Most expanding foams are not rated to be exposed. The heat generated by the duct will never be enough to cause a fire problem, but the material itself can be very combustible. Look for a low expansion foam with a UL class A rating. Do NOT use a high expansion foam like Great Stuff. First, it won't have the class "A" rasting and second it will develop enough pressure to crush the duct. There are some companies like DAP that make a low ex fire proofing foam that may work, but be prepared to pay. Some fiberglass insulation tucked in the opening may do just as well.


----------



## James Con (Aug 29, 2007)

You can find this at Home Creepo. http://greatstuff.dow.com/greatstuff/diy/products/fireblock.htm


----------



## Maintenance 6 (Feb 26, 2008)

Thanks James Con, I guess I'll have to modify my stements above. I was not aware that Great Stuff made a fire proofing foam. They also claim that their Great Stuff Crack and Crevice filler has a UL classification, but do not say what that is. If it is not class "A" rated for exposure, then stay away from it or cover it. There are a ton of UL ratings meaning a lot of different things.


----------



## gma2rjc (Nov 21, 2008)

Can the 'Great Stuff Fireblock' be used to cover a hot pipe going up through an uninsulated wall so that insulation can be blown in to fill the rest of the space? It's an exaust pipe for a hot water heater.

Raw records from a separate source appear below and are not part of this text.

-- ==== Sys2Proof/Laws/State.lean ====
section
/-! SUPPORT. Small lemmas of the state record: what one update of a bank leaves in every block and in every reader of
another bank, and what it leaves in its own bank. All but the last section hold by `rfl`. -/

namespace Sys2Proof.Machine
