-- ==== Sys2Proof/Laws/Cells.lean ====
section
/-! SUPPORT. The table of cell records: reading after a write, its canonical form, and that two cells of an aisle have
different offsets (R5). -/

namespace Sys2Proof.Machine

/-! ## The table -/

/-- The least offset of a table lies above a bound. -/
def tableAbove (k : Nat) : List (Nat × Cell) → Prop
  | [] => True
  | (i, _) :: _ => k < i

theorem tableWf_cons (i : Nat) (x : Cell) (t : List (Nat × Cell)) :
    tableWf ((i, x) :: t) = true ↔ x ≠ Cell.initial ∧ tableAbove i t ∧ tableWf t = true := by
  cases t with
  | nil => simp [tableWf, tableAbove]
  | cons y t => obtain ⟨k, y⟩ := y; simp [tableWf, tableAbove, and_assoc]

theorem tableGet_above {k : Nat} {t : List (Nat × Cell)} (h : tableWf t = true) (ha : tableAbove k t) :
    tableGet t k = Cell.initial := by
  induction t with
  | nil => rfl
  | cons y t ih =>
    obtain ⟨i, y⟩ := y
    obtain ⟨-, hb, hw⟩ := (tableWf_cons ..).1 h
    have hi : k < i := ha
    simp only [tableGet, show i ≠ k by omega, if_false]
    refine ih hw ?_
    cases t with
    | nil => trivial
    | cons z t => exact Nat.lt_trans hi hb

theorem tableAbove_set {j k : Nat} {t : List (Nat × Cell)} (x : Cell) (h : tableWf t = true) (ha : tableAbove j t)
    (hk : j < k) : tableAbove j (tableSet t k x) := by
  cases t with
  | nil => simp only [tableSet]; split <;> simp [tableAbove, hk]
  | cons y t =>
    obtain ⟨i, y⟩ := y
    have hji : j < i := ha
    simp only [tableSet]
    repeat' split
    all_goals first
      | exact hk
      | exact hji
      | skip
    obtain ⟨-, hb, -⟩ := (tableWf_cons ..).1 h
    cases t with
    | nil => trivial
    | cons z t => exact Nat.lt_trans hji hb

/-- A write keeps the canonical form. -/
theorem tableSet_wf (t : List (Nat × Cell)) (k : Nat) (x : Cell) (h : tableWf t = true) :
    tableWf (tableSet t k x) = true := by
  induction t with
  | nil => simp only [tableSet]; split <;> simp_all [tableWf]
  | cons y t ih =>
    obtain ⟨i, y⟩ := y
    obtain ⟨hy, ha, hw⟩ := (tableWf_cons ..).1 h
    simp only [tableSet]
    split
    · split
      · exact h
      · next hki hx => exact (tableWf_cons ..).2 ⟨hx, hki, h⟩
    · split
      · next hki =>
        subst hki
        split
        · exact hw
        · next hx => exact (tableWf_cons ..).2 ⟨hx, ha, hw⟩
      · exact (tableWf_cons ..).2 ⟨hy, tableAbove_set x hw ha (by omega), ih hw⟩

/-- Reading after a write: the record written at its offset, every other record as before. -/
theorem tableGet_set (t : List (Nat × Cell)) (k j : Nat) (x : Cell) (h : tableWf t = true) :
    tableGet (tableSet t k x) j = if j = k then x else tableGet t j := by
  induction t with
  | nil =>
    simp only [tableSet]
    split
    · next hx => simp [tableGet, hx]
    · simp only [tableGet, eq_comm (a := k)]
  | cons y t ih =>
    obtain ⟨i, y⟩ := y
    obtain ⟨-, ha, hw⟩ := (tableWf_cons ..).1 h
    simp only [tableSet]
    split
    · next hki =>
      have hk : tableGet ((i, y) :: t) k = Cell.initial := tableGet_above h hki
      split
      · next hx => by_cases hj : j = k <;> simp_all
      · simp only [tableGet, eq_comm (a := k)]
    · split
      · next hki =>
        subst hki
        split
        · next hx =>
          by_cases hj : j = k
          · subst hj; simp [tableGet_above hw ha, hx]
          · simp [tableGet, hj, Ne.symm hj]
        · by_cases hj : j = k
          · simp [tableGet, hj]
          · simp [tableGet, hj, Ne.symm hj]
      · next hki =>
        by_cases hj : j = k
        · subst hj; simp [tableGet, Ne.symm hki, ih hw]
        · simp [tableGet, hj, ih hw]

/-! ## Offsets (R5) -/

theorem Side.code_lt (x : Side) : x.code < 2 := by cases x <;> decide

/-- Positions in mixed radix are equal only digit by digit. -/
theorem digits_eq {m a b x y : Nat} (hb : b < m) (hy : y < m) (h : a * m + b = x * m + y) : a = x ∧ b = y := by
  have h1 : (a * m + b) % m = (x * m + y) % m := by rw [h]
  have h2 : (a * m + b) / m = (x * m + y) / m := by rw [h]
  have hm : 0 < m := by omega
  rw [Nat.mul_comm a, Nat.mul_comm x] at h1 h2
  simp only [Nat.mul_add_mod, Nat.mod_eq_of_lt hb, Nat.mod_eq_of_lt hy] at h1
  rw [Nat.mul_add_div hm, Nat.mul_add_div hm, Nat.div_eq_of_lt hb, Nat.div_eq_of_lt hy] at h2
  exact ⟨by omega, h1⟩

/-- Two cells of one aisle that both exist have different offsets (R5). -/
theorem Geometry.offset_injective (g : Geometry) {c d : CellAddr} (hc : g.hasCell c = true) (hd : g.hasCell d = true)
    (ha : c.aisle = d.aisle) (h : g.offset c = g.offset d) : c = d := by
  simp only [Geometry.hasCell, Bool.and_eq_true, Bool.or_eq_true, decide_eq_true_eq] at hc hd
  obtain ⟨⟨⟨⟨c1, c2⟩, c3⟩, c4⟩, c5⟩ := hc
  obtain ⟨⟨⟨⟨d1, d2⟩, d3⟩, d4⟩, d5⟩ := hd
  have dc : ∀ x : CellAddr, (x.depth = .near ∨ g.doubleDeep = true) → x.depth.code < g.depth := by
    intro x hx
    rcases hx with hx | hx
    · simp [hx, Geometry.depth, Depth.code]; split <;> omega
    · simp [hx, Geometry.depth]; cases x.depth <;> decide
  obtain ⟨h1, hz⟩ := digits_eq (dc c c5) (dc d d5) h
  obtain ⟨h2, hl⟩ := digits_eq (m := g.levels) (by omega) (by omega) h1
  obtain ⟨hs, hb⟩ := digits_eq (m := g.bays) (by omega) (by omega) h2
  obtain ⟨a, s, b, l, z⟩ := c
  obtain ⟨a', s', b', l', z'⟩ := d
  simp only [CellAddr.mk.injEq]
  refine ⟨ha, ?_, by simp at *; omega, by simp at *; omega, ?_⟩
  · revert hs; cases s <;> cases s' <;> simp [Side.code]
  · revert hz; cases z <;> cases z' <;> simp [Depth.code]

/-! ## Cells -/

/-- A cell exists where its aisle is configured and its place lies in the geometry (R17). -/
def State.existing (s : State) (c : CellAddr) : Prop := ∃ p, s.profile? c.aisle = some p ∧ p.geo.hasCell c = true

theorem State.cell_of_existing {s : State} {c : CellAddr} {p : Profile} (h : s.profile? c.aisle = some p)
    (hc : p.geo.hasCell c = true) : s.cell c = tableGet (s.aisle c.aisle).cells (p.geo.offset c) := by
  simp only [State.cell, h, hc, if_true]

/-- A cell that does not exist reads as an unlisted one. -/
theorem State.cell_of_not_existing {s : State} {c : CellAddr} (h : ¬ s.existing c) : s.cell c = Cell.initial := by
  simp only [State.cell]
  split
  · next p hp => exact if_neg fun hc => h ⟨p, hp, hc⟩
  · rfl

@[simp] theorem State.putCell_profile (s : State) (c : CellAddr) (x : Cell) (a : AisleId) :
    (s.putCell c x).profile? a = s.profile? a := by
  simp only [State.putCell]
  split
  · split
    · simp only [State.profile?, State.setAisle_aisle]; split <;> simp_all
    · rfl
  · rfl

/-- What a write of a cell leaves: that record at an existing cell, every other record as before. -/
theorem State.cell_putCell {s : State} (hw : MapWf s) (c d : CellAddr) (x : Cell) (hc : s.existing c) :
    (s.putCell c x).cell d = if d = c then x else s.cell d := by
  obtain ⟨p, hp, hg⟩ := hc
  have hput : s.putCell c x = s.setAisle c.aisle
      { s.aisle c.aisle with cells := tableSet (s.aisle c.aisle).cells (p.geo.offset c) x } := by
    simp only [State.putCell, hp, hg, if_true]
  by_cases he : s.existing d
  · obtain ⟨q, hq, hd⟩ := he
    rw [State.cell_of_existing (p := q) (by simpa using hq) hd, State.cell_of_existing hq hd, hput]
    by_cases ha : d.aisle = c.aisle
    · have hqp : q = p := by rw [ha] at hq; exact Option.some.inj (hq.symm.trans hp)
      subst hqp
      simp only [State.setAisle_aisle, ha, if_true, tableGet_set _ _ _ _ (hw c.aisle)]
      by_cases hdc : d = c
      · simp [hdc]
      · rw [if_neg hdc, if_neg fun h => hdc (q.geo.offset_injective hd hg ha h)]
    · rw [State.setAisle_aisle, if_neg ha, if_neg fun h => ha (by rw [h])]
  · have hne : d ≠ c := fun h => he (h ▸ ⟨p, hp, hg⟩)
    rw [if_neg hne, State.cell_of_not_existing he, State.cell_of_not_existing]
    rintro ⟨q, hq, hd⟩
    exact he ⟨q, by simpa using hq, hd⟩

/-- A write of a cell that does not exist changes nothing. -/
theorem State.putCell_of_not_existing {s : State} {c : CellAddr} (x : Cell) (h : ¬ s.existing c) :
    s.putCell c x = s := by
  simp only [State.putCell]
  split
  · next p hp => exact if_neg fun hc => h ⟨p, hp, hc⟩
  · rfl

/-- A write of a cell keeps the canonical form. -/
theorem State.putCell_wf {s : State} (c : CellAddr) (x : Cell) (h : MapWf s) : MapWf (s.putCell c x) := by
  intro a
  simp only [State.putCell]
  split
  · split
    · simp only [State.setAisle_aisle]
      split
      · exact tableSet_wf _ _ _ (h c.aisle)
      · exact h a
    · exact h a
  · exact h a

/-- The Cell Map is in canonical form right after reset. -/
theorem reset_mapWf : MapWf State.reset := by intro a; revert a; decide

end Sys2Proof.Machine
end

It's hot to the touch before it goes up through the basement ceiling, it continues up through a wall cavity and goes through the attic and out through the roof. I don't know if the pipe is hot to the touch inside the wall cavity. In the attic, the pipe is just barely warm. The problem is that the wall cavity it goes through is uninsulated and very warm (probably over 80 F) because I think it is heated from the exaust pipe. The other problem is: as I'm standing in the attic, I can see down into the entire wall (10' long x 9" wide) because there is no drywall creating a 'ceiling' over that space. The heated air in that space is pouring up into and heating the attic. I covered the opening with OSB (for now) and the R-19 insulation that was already covering it. When I checked it yesterday, the OSB and R-19 are still letting a lot of the warm air flow up. I'm having cellulose blown-in within the next month and the guy who will possibly be doing the work said he can fill that wall with the the cellulose. I'm not sure he is taking the temperature of the pipe into consideration. Or, I can remove the OSB, so is there some kind of an insulation wrap or sleeve I could put around the pipe and slide it down the pipe into the wall cavity so I can have the insulation blown down around it into the wall cavity? I'm sorry if this isn't making much sense, but I would be thankful for any advice.


----------



## buletbob (May 9, 2008)

I would definitely advise against putting the insulation in the hot water exhaust pipe chase. being its a single wall pipe. if it was a triple wall than that's different. I would get a piece of wonder board and cut the dia. of the pipe in that then rip it in half then install it to cover the hole. where it comes up from the ceiling. Bob


----------



## Termite (Apr 13, 2008)

gma2rjc said:


> Can the 'Great Stuff Fireblock' be used to cover a hot pipe going up through an uninsulated wall so that insulation can be blown in to fill the rest of the space? It's an exaust pipe for a hot water heater.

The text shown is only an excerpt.